The problem is in semantics. The terms plainsawn, riftsawn and quartersawn can describe the technique of sawing. This is the case in the terms that are being used on the diagrams. When you talk about an individual board, the terms flatsawn, riftsawn, and quartersawn refer to the orientation of the growth rings to the flat face of the board. My definitions of flatsawn, riftsawn, and quartersawn refer to the growth ring orientation and not the sawing technique.


----------



## Ken90712 (Sep 2, 2009)

Always a fun topic….


----------



## bannerpond1 (Mar 15, 2013)

While you can describe the operation to yield flat sawn, rift sawn, or quarter sawn wood, the outcome is measured by the angle of the growth rings to the face of the resulting board. When rings are closest to 90 degrees to the face, you have quarter sawn wood. Rift sawn is approximately 45 degrees. Plain or flat sawn boards are less than 45 and all the way to parallel.

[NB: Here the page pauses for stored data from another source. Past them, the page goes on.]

theorem State.serviceVotes_inv (s : State) (hs : s.Inv) : (State.serviceVotes s).Inv := by
  unfold State.serviceVotes
  try dsimp only
  repeat' first
    | (with_reducible first
        | assumption | intro _ | apply State.Inv.ite_same | apply State.castVote_inv | apply State.withdraw_inv)
    | (with_reducible apply forEach_inv; rotate_left) | split | dsimp only

theorem State.workLost_inv (s : State) (e : Fin 128) (cls who : Nat) (hs : s.Inv) : (State.workLost s e cls who).Inv := by
  unfold State.workLost
  try dsimp only
  repeat' first
    | (with_reducible first
        | assumption | intro _ | apply State.raise_inv)

theorem State.engGone_inv (s : State) (e : Fin 128) (hs : s.Inv) : (State.engGone s e).Inv := by
  unfold State.engGone
  try dsimp only
  repeat' first
    | (with_reducible first
        | assumption | intro _ | apply State.Inv.ite_same | apply State.serviceMove_inv | apply State.serviceVotes_inv
        | apply State.workLost_inv)
    | (with_reducible apply forEach_inv; rotate_left) | split | dsimp only

theorem State.serviceHome_inv (s : State) (e : Fin 128) (hs : s.Inv) : (State.serviceHome s e).Inv := by
  unfold State.serviceHome
  try dsimp only
  repeat' first
    | (with_reducible first
        | assumption | intro _ | apply State.serviceMove_inv | apply State.serviceVotes_inv)
    | (with_reducible apply forEach_inv; rotate_left) | split | dsimp only
    | (with_reducible refine State.Inv.of_mk (s := ?_) ?_ ?_) | exact State.Inv.acc (by with_reducible assumption)

theorem State.engAccess_inv (s : State) (e : Fin 128) (memory : Bool) (offset : Nat) (hs : s.Inv) : (State.engAccess s e memory offset).Inv := by
  unfold State.engAccess
  try dsimp only
  repeat' first
    | (with_reducible first
        | assumption | intro _ | apply State.Inv.ite_same | apply State.raise_inv | apply State.modEng_inv
        | apply State.engHaltNow_inv | apply State.engGone_inv)
    | split | dsimp only | (with_reducible refine State.Inv.of_mk (s := ?_) ?_ ?_)
    | exact State.Inv.acc (by with_reducible assumption)

theorem ownEngRestart_inv (sub : Nat) (s : State) (hs : s.Inv) : (ownEngRestart sub s).Inv := by
  unfold ownEngRestart
  try dsimp only
  repeat' first
    | (with_reducible first
        | assumption | intro _ | apply State.Inv.ite_same | apply State.setReg_inv | apply Verdict.inv_deny
        | apply Verdict.inv_done)
    | split | dsimp only

theorem State.pmuZero_inv (s : State) (e : Fin 128) (hs : s.Inv) : (State.pmuZero s e).Inv := by
  unfold State.pmuZero
  try dsimp only
  repeat' first
    | (with_reducible first
        | assumption | intro _ | apply State.setReg_inv | apply State.setBlob_inv)

theorem ownPmuClear_inv (v : Int) (s : State) (hs : s.Inv) : (ownPmuClear v s).Inv := by
  unfold ownPmuClear
  try dsimp only
  repeat' first
    | (with_reducible first
        | assumption | intro _ | apply State.Inv.ite_same | apply State.pmuZero_inv | apply Verdict.inv_deny
        | apply Verdict.inv_done)
    | (with_reducible apply forEach_inv; rotate_left) | split | dsimp only

theorem ownPmuFreeze_inv (v : Int) (s : State) (hs : s.Inv) : (ownPmuFreeze v s).Inv := by
  unfold ownPmuFreeze
  try dsimp only
  repeat' first
    | (with_reducible first
        | assumption | intro _ | apply storeVal_inv)

theorem ownOvfStatus_inv (sub : Nat) (v : Int) (s : State) (hs : s.Inv) : (ownOvfStatus sub v s).Inv := by
  unfold ownOvfStatus
  try dsimp only
  repeat' first
    | (with_reducible first
        | assumption | intro _ | apply storeVal_inv)

theorem ownPmuSample_inv (sub : Nat) (s : State) (hs : s.Inv) : (ownPmuSample sub s).Inv := by
  unfold ownPmuSample
  try dsimp only
  repeat' first
    | (with_reducible first
        | assumption | intro _ | apply State.Inv.ite_same | apply State.setReg_inv | apply State.modEng_inv
        | apply Verdict.inv_deny | apply Verdict.inv_done)
    | split | dsimp only | (with_reducible refine State.Inv.of_mk (s := ?_) ?_ ?_)
    | exact State.Inv.acc (by with_reducible assumption)

theorem ownPmuSel_inv (sub : Nat) (b : List Byte) (s : State) (hs : s.Inv) : (ownPmuSel sub b s).Inv := by
  unfold ownPmuSel
  try dsimp only
  repeat' first
    | (with_reducible first
        | assumption | intro _ | apply State.Inv.ite_same | apply State.setBlob_inv | apply Verdict.inv_deny
        | apply Verdict.inv_done)
    | split | dsimp only

theorem ownPmuCount_inv (sub : Nat) (b : List Byte) (s : State) (hs : s.Inv) : (ownPmuCount sub b s).Inv := by
  unfold ownPmuCount
  try dsimp only
  repeat' first
    | (with_reducible first
        | assumption | intro _ | apply State.Inv.ite_same | apply State.setBlob_inv | apply Verdict.inv_deny
        | apply Verdict.inv_done)
    | split | dsimp only

theorem State.engStop_inv (s : State) (n : Fin 8) (hs : s.Inv) : (State.engStop s n).Inv := by
  unfold State.engStop
  try dsimp only
  repeat' first
    | (with_reducible first
        | assumption | intro _ | apply State.setReg_inv | apply State.taskMissed_inv)
    | (with_reducible apply forEach_inv; rotate_left) | dsimp only

theorem State.engOn_inv (s : State) (n : Fin 8) (cold : Bool) (hs : s.Inv) : (State.engOn s n cold).Inv := by
  unfold State.engOn
  try dsimp only
  repeat' first
    | (with_reducible first
        | assumption | intro _ | apply State.Inv.ite_same | apply State.setReg_inv | apply State.clearObjs_inv
        | apply State.modEng_inv | apply State.serviceHome_inv)
    | (with_reducible apply forEach_inv; rotate_left) | split | dsimp only

theorem State.engTick_inv (s : State) (hs : s.Inv) : (State.engTick s).Inv := by
  unfold State.engTick
  try dsimp only
  repeat' first
    | (with_reducible first
        | assumption | intro _ | apply State.Inv.ite_same | apply State.setReg_inv | apply State.modEng_inv
        | apply State.trigger_inv)
    | (with_reducible apply forEach_inv; rotate_left) | split | dsimp only
    | (with_reducible refine State.Inv.of_mk (s := ?_) ?_ ?_) | exact State.Inv.acc (by with_reducible assumption)

theorem State.tickUndo_inv (s old : State) (hs : s.Inv) (hold : old.Inv) : (State.tickUndo s old).Inv := by
  unfold State.tickUndo
  try dsimp only
  repeat' first
    | (with_reducible first
        | assumption | intro _ | apply State.Inv.ite_same | apply State.noteUndo_inv)
    | (with_reducible apply forEach_inv; rotate_left) | split | dsimp only

theorem State.modFab_inv (s : State) (f : Fabric → Fabric) (hs : s.Inv) : (State.modFab s f).Inv := by
  unfold State.modFab
  try dsimp only
  repeat' first
    | (with_reducible first
        | assumption | intro _)
    | dsimp only | (with_reducible refine State.Inv.of_mk (s := ?_) ?_ ?_)
    | exact State.Inv.acc (by with_reducible assumption)

theorem State.modFabLane_inv (s : State) (l : Fin 8) (f : FabLane → FabLane) (hs : s.Inv) : (State.modFabLane s l f).Inv := by
  unfold State.modFabLane
  try dsimp only
  repeat' first
    | (with_reducible first
        | assumption | intro _ | apply State.modFab_inv)
    | dsimp only | (with_reducible refine State.Inv.of_mk (s := ?_) ?_ ?_)
    | exact State.Inv.acc (by with_reducible assumption)

theorem State.fillFigures_inv (s : State) (l : Fin 8) (m : FabricMeas) (hs : s.Inv) : (State.fillFigures s l m).1.Inv := by
  unfold State.fillFigures
  try dsimp only
  repeat' first
    | (with_reducible first
        | assumption | intro _ | apply State.setReg_inv)
    | (with_reducible apply forEach_inv; rotate_left) | dsimp only

theorem State.canaries_inv (s : State) (l : Fin 8) (bad : List Nat) (hs : s.Inv) : (State.canaries s l bad).Inv := by
  unfold State.canaries
  try dsimp only
  repeat' first
    | (with_reducible first
        | assumption | intro _ | apply State.setReg_inv | apply State.record_inv | apply State.modFab_inv)
    | (with_reducible apply forEach_inv; rotate_left) | dsimp only | (with_reducible refine State.Inv.of_mk (s := ?_) ?_ ?_)
    | exact State.Inv.acc (by with_reducible assumption)

theorem State.filterRestart_inv (s : State) (l : Fin 8) (hs : s.Inv) : (State.filterRestart s l).Inv := by
  unfold State.filterRestart
  try dsimp only
  repeat' first
    | (with_reducible first
        | assumption | intro _ | apply State.setReg_inv | apply State.modFabLane_inv)
    | dsimp only | (with_reducible refine State.Inv.of_mk (s := ?_) ?_ ?_)
    | exact State.Inv.acc (by with_reducible assumption)

theorem State.fabricWake_inv (s : State) (d : Fin 36) (hs : s.Inv) : (State.fabricWake s d).Inv := by
  unfold State.fabricWake
  try dsimp only
  repeat' first
    | (with_reducible first
        | assumption | intro _ | apply State.filterRestart_inv)
    | (with_reducible apply forEach_inv; rotate_left) | dsimp only

theorem State.fabricLeave_inv (s : State) (d : Fin 36) (off : Bool) (hs : s.Inv) : (State.fabricLeave s d off).Inv := by
  unfold State.fabricLeave
  try dsimp only
  repeat' first
    | (with_reducible first
        | assumption | intro _ | apply State.Inv.ite_same | apply State.setReg_inv | apply State.laneMeasures_inv
        | apply State.modFab_inv | apply State.filterRestart_inv)
    | (with_reducible apply forEach_inv; rotate_left) | split | dsimp only
    | (with_reducible refine State.Inv.of_mk (s := ?_) ?_ ?_) | exact State.Inv.acc (by with_reducible assumption)

theorem ownFabricClearMin_inv (s : State) (hs : s.Inv) : (ownFabricClearMin s).Inv := by
  unfold ownFabricClearMin
  try dsimp only
  repeat' first
    | (with_reducible first
        | assumption | intro _ | apply State.setAll_inv | apply Verdict.inv_done)

theorem State.avsUpdate_inv (s : State) (hs : s.Inv) : (State.avsUpdate s).Inv := by
  unfold State.avsUpdate
  try dsimp only
  repeat' first
    | (with_reducible first
        | assumption | intro _ | apply State.Inv.ite_same | apply State.castVote_inv | apply State.withdraw_inv)
    | split | dsimp only | (with_reducible refine State.Inv.of_mk (s := ?_) ?_ ?_)
    | exact State.Inv.acc (by with_reducible assumption)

Rift sawn is sought for table legs due to the growth rings' being the same on every face. Unlike a quarter sawn table leg, which has two opposite faces with cathedral arches and two with ray flecks, rift sawn wood has four identical sides. Having said all that, I have a procedure to quarter saw logs which is unlike the above method. Granted, you get less quarter sawn wood, but you also get less waste.

A huge benefit is getting 3×3's or 4×4's which have very little bow to them when they're dry. That's because the 45 degree growth rings even out the tendancy to move as they dry. Out of the dozen legs I harvested on my last three logs, only one of them bowed during drying. That can be cut into shorter pieces and the bow easily taken out.

I'm new to the site and can't get the photobucket to recognize me, so if you want to see how I quarter saw, email me at [email protected] and I'll attach a photo with directions. Once you saw this way, you won't flat saw again. For my part, plain sawn lumber is good for door panels and that's about it.


----------



## SteviePete (May 10, 2009)

NHLA Grading booklet splains it up good. Or try the Frank Miller Glossary. Frank Miller is quartersawn supplier to the stars. Enjoy. http://www.frankmiller.com/quartersawn-hardwood/quartersawn-resources/glossary

Steve, On Wisconsin


----------